I can believe that you can measure transmission times down a fiber  
and achieve repeatability at the microsecond level - in fact, I  
remember a Michelson interferometer that they set up at JPL /  
Goldstone that tested
the Sagnac effect in glass, which required substantially better  
repeatibility than that.


But do you really think that you can estimate the router delay on the  
(for example) 9 hops between here and GMU
to better than 1 millisecond each ? (That would imply a 3 millisecond  
rms error if these errors were random and Gaussian, or about 1000 km  
in vacuum, and maybe 500 km error in glass.)


So, I think that this would fail by at least 2 orders of magnitude for
zip codes in a real operational network. Which coast of the US, sure,  
but not much better than that.


Regards
Marshall

On May 15, 2006, at 5:24 PM, [EMAIL PROTECTED] wrote:




The NSA was granted a patent for an IP geo-location technology  
based on triangulation using latency measures.  We played around  
with a similar approach using UDP several years ago and you could  
triangulate to the zip code level or so.  A better way I think than  
the current approaches being discussed.  Not sure if the NSA patent  
is being commercialized or not though.


http://news.com.com/NSA+granted+Net+location-tracking+patent/ 
2100-7348_3-5875953.html




Re: Geo location to IP mapping

2006-05-15 Thread Steven M. Bellovin

On Mon, 15 May 2006 21:49:31 -0400, Marshall Eubanks
[EMAIL PROTECTED] wrote:

 
 I seriously doubt this would work to better than the regional area.
 
 My zip code (20124) region is about 5 km across, which would be 15  
 microseconds in vacuum, and
 maybe at most 50 micro seconds in glass. So, you would need  
 accuracies at the 10's of microsecond level to specify zip codes.
 
 I can believe that you can measure transmission times down a fiber  
 and achieve repeatability at the microsecond level - in fact, I  
 remember a Michelson interferometer that they set up at JPL /  
 Goldstone that tested
 the Sagnac effect in glass, which required substantially better  
 repeatibility than that.
 
 But do you really think that you can estimate the router delay on the  
 (for example) 9 hops between here and GMU
 to better than 1 millisecond each ? (That would imply a 3 millisecond  
 rms error if these errors were random and Gaussian, or about 1000 km  
 in vacuum, and maybe 500 km error in glass.)
 
 So, I think that this would fail by at least 2 orders of magnitude for
 zip codes in a real operational network. Which coast of the US, sure,  
 but not much better than that.

I suspect you can do that; a bigger factor is the link type of the last
hop.  Cable modems, DSL, 802.11 -- they all have characteristic delays.

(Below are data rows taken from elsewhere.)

/-! ## Parts -/

theorem steady_execPartCreate {μ δ : Bool} {s₀ : State} (n : Nat) (s : State) (h_s : Steady μ δ s₀ s) :
    SteadyO μ δ s₀ (execPartCreate n s) := by
  delta execPartCreate
  try lift_lets
  repeat' first
    | with_reducible assumption
    | (intro x; have hx : Steady μ δ s₀ x := ?_; (on_goal 1 => clear_value x); on_goal 2 => (subst x; try lift_lets))
    | (intro x; (fail_if_success have : State := x); clear_value x)
    | with_reducible apply steady_command
    | with_reducible apply steady_deny
    | with_reducible apply steady_ok
    | with_reducible apply steady_wr
    | with_reducible apply Steady.ite
    | with_reducible apply SteadyO.next
    | (with_reducible show 8 ≤ _; decide)
    | (intro x a hx; try lift_lets)

theorem steady_streamPolicy {μ δ : Bool} {s₀ : State} (s : State) (p pol : Nat) (h_s : Steady μ δ s₀ s) :
    Steady μ δ s₀ (s.streamPolicy p pol) := by
  delta State.streamPolicy
  try lift_lets
  repeat' first
    | with_reducible assumption
    | with_reducible apply steady_wr
    | with_reducible apply Steady.ite
    | with_reducible apply Steady.foldl
    | (with_reducible show 8 ≤ _; decide)
    | (intro x a hx; try lift_lets)

theorem steady_execPartPolicy {μ δ : Bool} {s₀ : State} (n : Nat) (s : State) (h_s : Steady μ δ s₀ s) :
    SteadyO μ δ s₀ (execPartPolicy n s) := by
  delta execPartPolicy
  try lift_lets
  repeat' first
    | with_reducible assumption
    | (intro x; (fail_if_success have : State := x); clear_value x)
    | with_reducible apply steady_streamPolicy
    | with_reducible apply steady_command
    | with_reducible apply steady_deny
    | with_reducible apply steady_ok
    | with_reducible apply steady_wr
    | with_reducible apply Steady.ite
    | with_reducible apply SteadyO.next
    | (with_reducible show 8 ≤ _; decide)
    | (intro x a hx; try lift_lets)

theorem steady_releaseSlot {μ δ : Bool} {s₀ : State} (s : State) (slot : Nat) (h_s : Steady μ δ s₀ s) :
    Steady μ δ s₀ (s.releaseSlot slot) := by
  delta State.releaseSlot
  try lift_lets
  repeat' first
    | with_reducible assumption
    | (intro x; have hx : Steady μ δ s₀ x := ?_; (on_goal 1 => clear_value x); on_goal 2 => (subst x; try lift_lets))
    | (intro x; (fail_if_success have : State := x); clear_value x)
    | with_reducible apply steady_setSlotUser
    | with_reducible apply steady_wr
    | with_reducible apply Steady.foldl
    | with_reducible exact Steady.mk_ (by assumption)
    | (with_reducible show 8 ≤ _; decide)
    | (intro x a hx; try lift_lets)

theorem steady_showDecoder {μ δ : Bool} {s₀ : State} (s : State) (d mode k part port deadline : Nat)
    (h_s : Steady μ δ s₀ s) :
    Steady μ δ s₀ (s.showDecoder d mode k part port deadline) := by
  delta State.showDecoder
  try lift_lets
  repeat' first
    | with_reducible assumption
    | (intro x; have hx : Steady μ δ s₀ x := ?_; (on_goal 1 => clear_value x); on_goal 2 => (subst x; try lift_lets))
    | with_reducible apply steady_wr
    | (with_reducible show 8 ≤ _; decide)

theorem steady_clearFirings {μ δ : Bool} {s₀ : State} (s : State) (d : Nat) (gs : List Nat) (h_s : Steady μ δ s₀ s) :
    Steady μ δ s₀ (s.clearFirings d gs) := by
  delta State.clearFirings
  try lift_lets
  repeat' first
    | with_reducible assumption
    | (intro x; (fail_if_success have : State := x); clear_value x)
    | with_reducible apply steady_putGroup
    | with_reducible apply Steady.foldl
    | (intro x a hx; try lift_lets)

theorem steady_dropDecoder {μ δ : Bool} {s₀ : State} (s : State) (d : Nat) (h_s : Steady μ δ s₀ s) :
    Steady μ δ s₀ (s.dropDecoder d) := by
  delta State.dropDecoder
  try lift_lets
  repeat' first
    | with_reducible assumption
    | (intro x; have hx : Steady μ δ s₀ x := ?_; (on_goal 1 => clear_value x); on_goal 2 => (subst x; try lift_lets))
    | (intro x; (fail_if_success have : State := x); clear_value x)
    | with_reducible apply steady_clearFirings
    | with_reducible apply steady_showDecoder
    | with_reducible apply steady_hubUpdate
    | with_reducible apply steady_setDecoder
    | with_reducible apply Steady.foldl
    | (intro x a hx; try lift_lets)
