/-- Settles O32: each command takes the branch that its premises name; an accepted sample is one entry of the envelope
memory. -/
theorem segmentsAndStreams : Obligations.SegmentsAndStreams := by
  refine ⟨fun _ _ _ htile hseg => ⟨exec_segOpen htile hseg, exec_segSeal htile hseg⟩,
    fun _ _ _ v htile hn hopen hsealed => ⟨_, (exec_envMemWrite htile hn).trans
      (congrArg _ (State.envWrite_open v hopen hsealed)), SMap.get_put_self, fun _ => SMap.get_put_other, rfl⟩,
    fun _ _ _ v htile hn h => (exec_envMemWrite htile hn).trans (congrArg _ (State.envWrite_refused v h)),
    fun _ _ _ _ => exec_strmJumpRequest,
    fun _ _ _ _ _ _ htile hstrm hcp hwp => (exec_strmWpWrite htile hstrm).trans (congrArg _ (State.wpWrite_eq hcp hwp)),
    fun _ _ _ _ _ => exec_streamFetch, fun _ _ _ _ _ _ => exec_streamBlockArrive, fun _ _ _ => exec_streamUnderrun,
    fun _ _ _ htile hgen => ⟨exec_genEnable htile hgen, exec_genRestart htile hgen⟩⟩

/-! ## Commit points and passes (06 R164, R165, R167, R168) -/

section Passes

variable {s : State} {t k f : Nat}

/-- The jump request is consumed where the successor is its target (R165). -/
def State.takeJump (s : State) (t k : Nat) (jump : Bool) : State :=
  if jump then s.wr F.TIL_STRM_NEXT_PENDING [t, k] 0 else s

/-- The successor is fixed and checked, and logged at the checkpoints (R165, R167). -/
def State.fixSuccessor (s : State) (t k f : Nat) (r : StreamRun) : State :=
  s.setStrm t k { r with
    fixedK := some f, replay := r.replay.tail, failed := decide (f < 512) && s.succBad t k (f % 256),
    checks := r.checks.map (fun c => { c with log := c.log ++ [f] }) }

/-- The pass in progress ends at a stream sample and the next one begins there (R164, R168). -/
def State.turnPass (s : State) (t k g f stop : Nat) : State :=
  let r := s.strm t k
  let u := s.wr F.TIL_STRM_NEXT_FIXED [t, k] 0
  u.setStrm t k { r with
    passStart := stop, ringAt := if s.segType t g = 2 ∧ f ≥ 256 then r.ringAt + s.segLen t g else r.ringAt,
    fixedK := none, failed := false, prev := some (u.curPass t k), hold := some (u.heldSample t k stop),
    buf := r.buf.filter (fun e => decide (r.ringAt ≤ e.1)), gone := r.gone.filter (fun e => decide (r.ringAt < e.2)) }

/-- The stream becomes ENDED; a pulse that taps beyond its end is noted (R164). -/
def State.endStream (s : State) (t k pass stop : Nat) : State :=
  let e := (s.wr F.TIL_STRM_STATUS_STATE [t, k] kEnded).wr F.TIL_STRM_PASS_PASS [t, k] (pass + 1)
  if e.outs.pulses.any (fun p => p.taps t k && decide (stop < (e.tapped p).2)) then
    e.wr F.TIL_STRM_STATUS_TAP_ENDED [t, k] 1 else e

theorem exec_commitPoint {j : Bool} (hstate : s.strmState t k = kPlaying) (hfixed : (s.strm t k).fixedK = none)
    (hrewound : (s.strm t k).rewound = false) (hnow : s.commitSample t k < 128 * (s.now + 1))
    (hsucc : s.successor t k = (f, j)) :
    exec (.commitPoint t k) s = .next (if f < 512 then
      (((s.takeJump t k j).fixSuccessor t k f (s.strm t k)).wr F.TIL_STRM_NEXT_SUCC [t, k] (f % 256)).wr
        F.TIL_STRM_NEXT_FIXED [t, k] 1
      else (s.takeJump t k j).fixSuccessor t k f (s.strm t k)) := by
  have hgo : (!(s.strm t k).rewound) = true := by rw [hrewound, Bool.not_false]
  show execCommitPoint t k s = _
  rw [execCommitPoint, hsucc]
  exact if_pos ⟨hstate, hfixed, hgo, hnow⟩

/-- Nothing but the successor's check and kind decides among the four ends of a pass once its missing samples are counted. -/
theorem exec_passEnd {u v : State} {stop pass : Nat} (hfixed : (s.strm t k).fixedK = some f)
    (hstate : s.strmState t k = kPlaying) (hrewound : (s.strm t k).rewound = false)
    (hnow : s.passStop t k < 128 * (s.now + 1)) (hstop : stop = (s.strm t k).passStart + s.segLen t (s.strmCur t k))
    (hu : u = s.countMissing t k stop) (hgo : (u.strm t k).rewound = false)
    (hpass : pass = u.rd F.TIL_STRM_PASS_PASS [t, k]) (hv : v = u.turnPass t k (s.strmCur t k) f stop) :
    exec (.passEnd t k) s =
      if (u.strm t k).failed then .next (v.wr F.TIL_STRM_STATUS_STATE [t, k] kBroken)
      else if f ≥ 512 then .next (v.endStream t k pass stop)
      else if f < 256 then .next (v.wr F.TIL_STRM_PASS_PASS [t, k] (pass + 1))
      else .next ((v.wr F.TIL_STRM_STATUS_CUR [t, k] (f % 256)).wr F.TIL_STRM_PASS_PASS [t, k] 0) := by
  have hplays : (!(s.strm t k).rewound) = true := by rw [hrewound, Bool.not_false]
  subst hv hpass hu hstop
  show execPassEnd t k s = _
  rw [execPassEnd, hfixed]
  exact (if_pos ⟨hstate, hplays, hnow⟩).trans (if_neg (ne_true_of_eq_false hgo))

end Passes

/-- Settles O33: the fixed successor and its check choose the branch of the pass's end (`exec_passEnd`). -/
theorem streamPasses : Obligations.StreamPasses := by
  refine ⟨fun s t k f j r hr hstate hfixed hrewound hnow hsucc => ?commit,
    fun s t k f r hfixed hstate hrewound hnow hr hgo => ?pass⟩
  case commit =>
    subst hr
    exact exec_commitPoint hstate hfixed hrewound hnow hsucc
  case pass =>
    subst hr
    have hend := exec_passEnd hfixed hstate hrewound hnow rfl rfl hgo rfl rfl
    refine ⟨fun broken => ?_, fun sound ended => ?_, fun sound again => ?_, fun sound moves seg => ?_⟩
    · exact hend.trans (if_pos broken)
    · exact hend.trans ((if_neg (ne_true_of_eq_false sound)).trans (if_pos ended))
    · rw [if_neg (ne_true_of_eq_false sound), if_neg (by omega), if_pos again] at hend
      exact hend
    · rw [if_neg (ne_true_of_eq_false sound), if_neg (by omega), if_neg (by omega)] at hend
      exact hend

end Sys2Proof.Machine

/-! SUPPORT. Scans, conversions, injected requests and the rotation of the bias sense front end (obligation O37). -/

namespace Sys2Proof.Machine

section SenseFrontEnd

variable {s u v : State} {t k a p : Nat} {o : SenseObs}

/-! ## Scans (08 R197, R198) -/

theorem exec_scanEnable {on : Bool} (htile : t < s.variant.tiles) :
    exec (.scanEnable t on) s = .next (s.stage (.word (R.SNS_CTRL.addr [t] 0) (if on then 1 else 0) 1) false) :=
  if_pos htile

The important insight is that you care about *minimum* time.  You can lots
of queueing delays and jitter most of the time, as long as you get one
packet through unobstructed.  Send enough probes and you'll make it.

I did some similar work in 1992; see
http://www.cs.columbia.edu/~smb/papers/netmeas.pdf for details.  You
couldn't repeat, today, exactly what I did then, because of the way pings
are handled by modern routers, but I suspect one could find analogous
schemes.  To give one example of what I could tell -- and I was looking at
the per-byte cost -- I was able to determine, from New Jersey, that a
router outside Chicago was misconfigured; the site's backbone Ethernet
should have been on the same card as the serial line (in the days of T-1
interfaces...), because copying the packet across the backplane introduced
a noticeable per-byte delay.

--Steven M. Bellovin, http://www.cs.columbia.edu/~smb


Re: Geo location to IP mapping

2006-05-15 Thread Bill Woodcock

  On Mon, 15 May 2006, Roland Perry wrote:
  http://www.hostip.info/use.html, which looks good, at least from a
  API/ ease of use prespective.
 
 I just tried that, says I'm 100 miles south of where I really am. That's
 quite a long way out in a small country like England.

1.3ms is longer in small countries like England?